-- ==== Sys2Proof/Machine/Dtu.lean ====
section
/-! DEFINITION. The DTU of a die: what a translation's end does to a request, the fault buffer, and the events
DTU_TRANSLATE, WALK_COMPLETE and STATION_REISSUE (R357 to R364, R368). -/

namespace Sys2Proof.Machine

/-- The access a request makes at the DTU (R359); proofs and launch-unit requests make none. -/
def ReqKind.access (r : Req) : Option Access :=
  match r.kind with
  | .fill _ => some .read
  | .merge => some .write
  | .streamRead _ _ => some .read
  | .streamWrite _ => some .write
  | .kindQuery => some (if r.b = 1 then .read else .write)
  | .amo _ _ => some .bankOp
  | .lrw => some .bankOp
  | .sch => some .bankOp
  | .rrel => some .bankOp
  | .enq _ => some .queueOp
  | .deq _ => some .queueOp
  | .inRead _ _ => some .read
  | .inWrite _ => some .write
  | .trq => some (if r.b = 0 then .read else .write)
  | .fetch => some .fetch
  | .migrate => some .locate
  | .copyRead _ => some .read
  | .copyWrite => some .write
  | .slotOp _ w => some (if w then .write else .read)
  | .unitRead => some .read
  | .unitWrite => some (if r.b = 1 then .bankOp else .write)
  | .proofPub => none
  | .proofWait => none
  | .proofTake => none
  | .proofTest => none
  | .proofRead => none
  | .proofAdvance => none
  | .prarm => none
  | .withdraw _ => none
  | .armWait _ => none
  | .armTake _ => none
  | .spawn => none
  | .spawnl => none
  | .dtu => none
  | .spls => none
  | .splr => none

/-- Whether a request is the guest's. -/
def ReqKind.isTrq : ReqKind → Bool
  | .trq => true
  | _ => false

/-- A request's authority. -/
def Req.authority (r : Req) : Who := { ctx := r.ctx, world := r.world, guest := r.kind.isTrq, front := r.front }

/-- ACC's bit of a request (R362): read, write, fetch, bank, guest from bit 4 down. -/
def Req.acc (r : Req) : BitVec 5 :=
  match ReqKind.access r with
  | some .read => if r.kind.isTrq then 1 else 16
  | some .write => if r.kind.isTrq then 1 else 8
  | some .fetch => 4
  | some .queueOp => 2
  | some .bankOp => 2
  | some .locate => 16
  | none => 16

/-- Adding 1 to a saturating 16-bit counter. -/
def satInc (c : BitVec 16) : BitVec 16 := if c = BitVec.allOnes 16 then c else c + 1

/-- The index of a context's and page's fault-buffer entry, and of a free entry. -/
def Die.fbFind (d : Die) (c page : Nat) : Option (Fin 8) :=
  (List.finRange 8).find? fun i => match d.fbuf[i] with
    | some e => e.ctx == c && e.page == page
    | none => false
def Die.fbFree (d : Die) : Option (Fin 8) := (List.finRange 8).find? fun i => (d.fbuf[i]).isNone

/-- The requests in the buffer's store. -/
def Die.fbCount (d : Die) : Nat := (d.fbuf.toList.map fun o => (o.map (·.reqs.length)).getD 0).sum

/-- Entry word 1 with an AGE (R362). -/
def FbEntry.word1 (e : FbEntry) (age : BitVec 32) : Word := BitVec.ofNat 64 (e.first.toNat * 2 ^ 32 + age.toNat)

/-- Entry word 0 (R362). -/
def FbEntry.word0 (e : FbEntry) : Word :=
  BitVec.ofNat 64 (2 ^ 63 + e.acc.toNat * 2 ^ 58 + e.page * 2 ^ 16 + e.ctx % 64 * 2 ^ 10 + min e.reqs.length 512)

/-- FIRST's 10 bits: DIE, ROW, COL. -/
def first10 (st : Nat) : BitVec 10 := BitVec.ofNat 10 (dieOf st * 256 + rowOf st * 16 + colOf st)

/-- Refusing a request to its station (R361). -/
def State.fbRefuse (s : State) (d n : Nat) (r : Req) : State :=
  let first := !(s.die d).dropped
  let s := s.modDie d fun x => { x with
    refusedCnt := satInc x.refusedCnt, dropped := true, refusedBy := addOnce x.refusedBy r.station }
  let s := s.modReq n fun r => { r with stage := .refused, joined := false }
  let s := s.modStation r.station fun (S : Station) => { S with refused := S.refused ++ [n] }
  if first then s.noteDropped d r.ctx else s

/-- Whether a grid has ended or is ending. -/
def State.gridStopped (s : State) (g : Nat) : Bool :=
  match s.gridOf g with
  | some gr => gr.st == .ending || gr.st == .faulted
  | none => false

/-- A kind query that gets no answer: the stores it served are dropped, and the kinds that other stores wait for are
asked for again. -/
def State.queryGone (s : State) (n : Nat) (r : Req) (served : Store → Bool) : State :=
  let page := gvaPage r.gva
  let s := (s.dropReqs [n]).modStation r.station fun S => { S with
    stores := S.stores.filter fun x => !(x.asks page && served x) }
  s.reask [(r.station, page)]

/-- A kind query that a load made gets no answer: the loads of its page that wait for the kind are sent as they are, and meet
themselves what the query met; stores that wait for the kind ask for it again (R212). -/
def State.loadsGo (s : State) (n : Nat) (r : Req) : State :=
  let page := gvaPage r.gva
  let s := s.dropReqs [n]
  let waits (q : Req) : Bool := q.kind == .fill false && q.stage == .toDtu && q.station == r.station && gvaPage q.gva == page
  let s : State := { s with reqs := s.reqs.map fun e => if waits e.2 then (e.1, { e.2 with b := 1 }) else e }
  s.reask [(r.station, page)]

/-- A request of an ended grid is removed without effect (R361). -/
def State.endedReq (s : State) (n : Nat) (r : Req) : State :=
  match r.kind with
  | .kindQuery => if r.b = 1 then s.loadsGo n r else s.queryGone n r fun x => x.grid == r.grid
  | _ => s.dropReqs [n]

/-- A NOTPRESENT result places the request in the fault buffer (R361). One of a context and page that have an entry
joins it; only one that needs an entry can be refused (log entry 65). COALESCED counts one that joins unless it counted it for
the walk (R388). -/
def State.fbEnter (s : State) (d n : Nat) : State :=
  match s.req n with
  | none => s
  | some r =>
    if s.gridStopped r.grid then s.endedReq n r else
    let page := gvaPage r.gva
    let D := s.die d
    match D.fbFind r.ctx page with
    | some i =>
      let s := s.modReq n fun r => { r with stage := .buffered i, joined := false }
      s.modDie d fun x => { x with
        coalesced := if r.joined then x.coalesced else x.coalesced + 1
        fbuf := x.fbuf.set i (x.fbuf[i].map fun e => { e with acc := e.acc ||| r.acc, reqs := e.reqs ++ [n] }) }
    | none =>
      match D.fbFree with
      | none => s.fbRefuse d n r
      | some i =>
        if 512 ≤ D.fbCount then s.fbRefuse d n r
        else
          let e : FbEntry := { acc := r.acc, page := page, ctx := r.ctx, reqs := [n], first := first10 r.station,
                               order := D.fbOrder }
          match s.devEnqueue s.cfg.pagerGva[(Fin.ofNat 4 d)]
              (notice 1 i.val r.ctx r.acc (page * 65536) (e.word1 0).toNat) with
          | none => s.fbRefuse d n r
          | some x =>
            (x.1.modReq n fun r => { r with stage := .buffered i, joined := false }).modDie d fun x => { x with
              faultsCnt := x.faultsCnt + 1, fbOrder := x.fbOrder + 1, fbuf := x.fbuf.set i (some e) }

/-- Whether a master that was frozen with a code goes into a freeze record of its own for a refusal: one that a
refusal froze has its record; one that FREEZE froze has none that names a refusal (log entry 66). -/
def refreezes (o : Option Cause) : Bool :=
  match o with
  | none => true
  | some c => c == 0x2F1

/-- Freezing the strand with a tag, in whatever slot it holds, with a freeze record (R368). -/
def State.freezeTag (s : State) (tag k g : Nat) (code : Cause) (addr : Word) : State :=
  match s.strands.find? fun e => e.2.tag == tag with
  | some e => if refreezes e.2.frozen then s.freezeSlot e.1 code addr else s
  | none =>
    let s := s.addRecord (dieOf (stationOf k)) (s.slotRecord k code 2 0 g 0 addr 0)
    { s with saved := s.saved.map fun v =>
        match v with
        | .slot a b t c => .slot a b (if t.tag = tag then { t with frozen := some code } else t) c
        | .chord a c ts b d e =>
          .chord a c (ts.map fun x => (x.1, if x.2.tag = tag then { x.2 with frozen := some code } else x.2)) b d e }

/-- The tag of the strand in a slot. -/
def State.tagAt (s : State) (k : Nat) : Nat := ((s.slot k).map (·.tag)).getD 0

/-- Freezing the strand of a grid in the slot that wrote a refused byte (R359). A strand that has left the slot is
named by its grid alone. -/
def State.freezeWriter (s : State) (k g : Nat) (code : Cause) (addr : Word) : State :=
  match s.slot k with
  | some t =>
    if t.grid = g then s.freezeTag t.tag k g code addr
    else s.addRecord (dieOf (stationOf k)) (s.slotRecord k code 2 0 g 0 addr 0)
  | none => s.addRecord (dieOf (stationOf k)) (s.slotRecord k code 2 0 g 0 addr 0)

/-- Freezing each writer of a list of slots and grids. -/
def State.freezeWriters (s : State) (code : Cause) (addr : Word) : List (Nat × Nat) → State
  | [] => s
  | (k, g) :: l => (s.freezeWriter k g code addr).freezeWriters code addr l

/-- A completion of an inbound read with Unsupported Request. -/
def State.completeUR (s : State) (func n : Nat) : State :=
  { s with pcie := s.pcie ++ [.completion func n 0 .unsupported] }

/-- Whether a request is an access of the front end or a launch unit. -/
def ReqKind.isUnit : ReqKind → Bool
  | .unitRead => true
  | .unitWrite => true
  | _ => false

/-- Changing the entry of a station's copy queue with a number. -/
def State.modCopy (s : State) (st n : Nat) (f : CItem → CItem) : State :=
  let g (i : CItem) : CItem := if i.n = n then f i else i
  s.modStation st fun S => { S with cpy := { S.cpy with queue := S.cpy.queue.map g, handlerQ := S.cpy.handlerQ.map g } }

/-- Whether a copy engine's request is for a host command's transfer. -/
def State.hostCopy (s : State) (r : Req) : Bool :=
  let S := (s.station r.station).cpy
  (S.queue ++ S.handlerQ).any fun i => decide (i.n = r.age) && i.host.isSome

/-- A refusal of a copy engine's access: the engine freezes, and the entry is not performed again (R381); a host command's
transfer ends by the refusal, which its entry finds when it is performed again (R244). -/
def State.refuseCopy (s : State) (r : Req) (code : Cause) : State :=
  if s.hostCopy r then s.modCopy r.station r.age fun i => { i with failed := some (code, r.gva) }
  else
    let s := s.modCopy r.station r.age fun i => { i with refused := true }
    if refreezes (s.station r.station).cpy.frozen then s.freezeCopy r.station code r.grid r.gva else s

Task: Give back exactly the lines of the listing above that run from the line with "Unsupported Request. -/" to the line with "(S.queue ++ S.handlerQ).any", inclusive.

Output of the task:
/-- A completion of an inbound read with Unsupported Request. -/
def State.completeUR (s : State) (func n : Nat) : State :=
  { s with pcie := s.pcie ++ [.completion func n 0 .unsupported] }

/-- Whether a request is an access of the front end or a launch unit. -/
def ReqKind.isUnit : ReqKind → Bool
  | .unitRead => true
  | .unitWrite => true
  | _ => false

/-- Changing the entry of a station's copy queue with a number. -/
def State.modCopy (s : State) (st n : Nat) (f : CItem → CItem) : State :=
  let g (i : CItem) : CItem := if i.n = n then f i else i
  s.modStation st fun S => { S with cpy := { S.cpy with queue := S.cpy.queue.map g, handlerQ := S.cpy.handlerQ.map g } }

/-- Whether a copy engine's request is for a host command's transfer. -/
def State.hostCopy (s : State) (r : Req) : Bool :=
  let S := (s.station r.station).cpy
  (S.queue ++ S.handlerQ).any fun i => decide (i.n = r.age) && i.host.isSome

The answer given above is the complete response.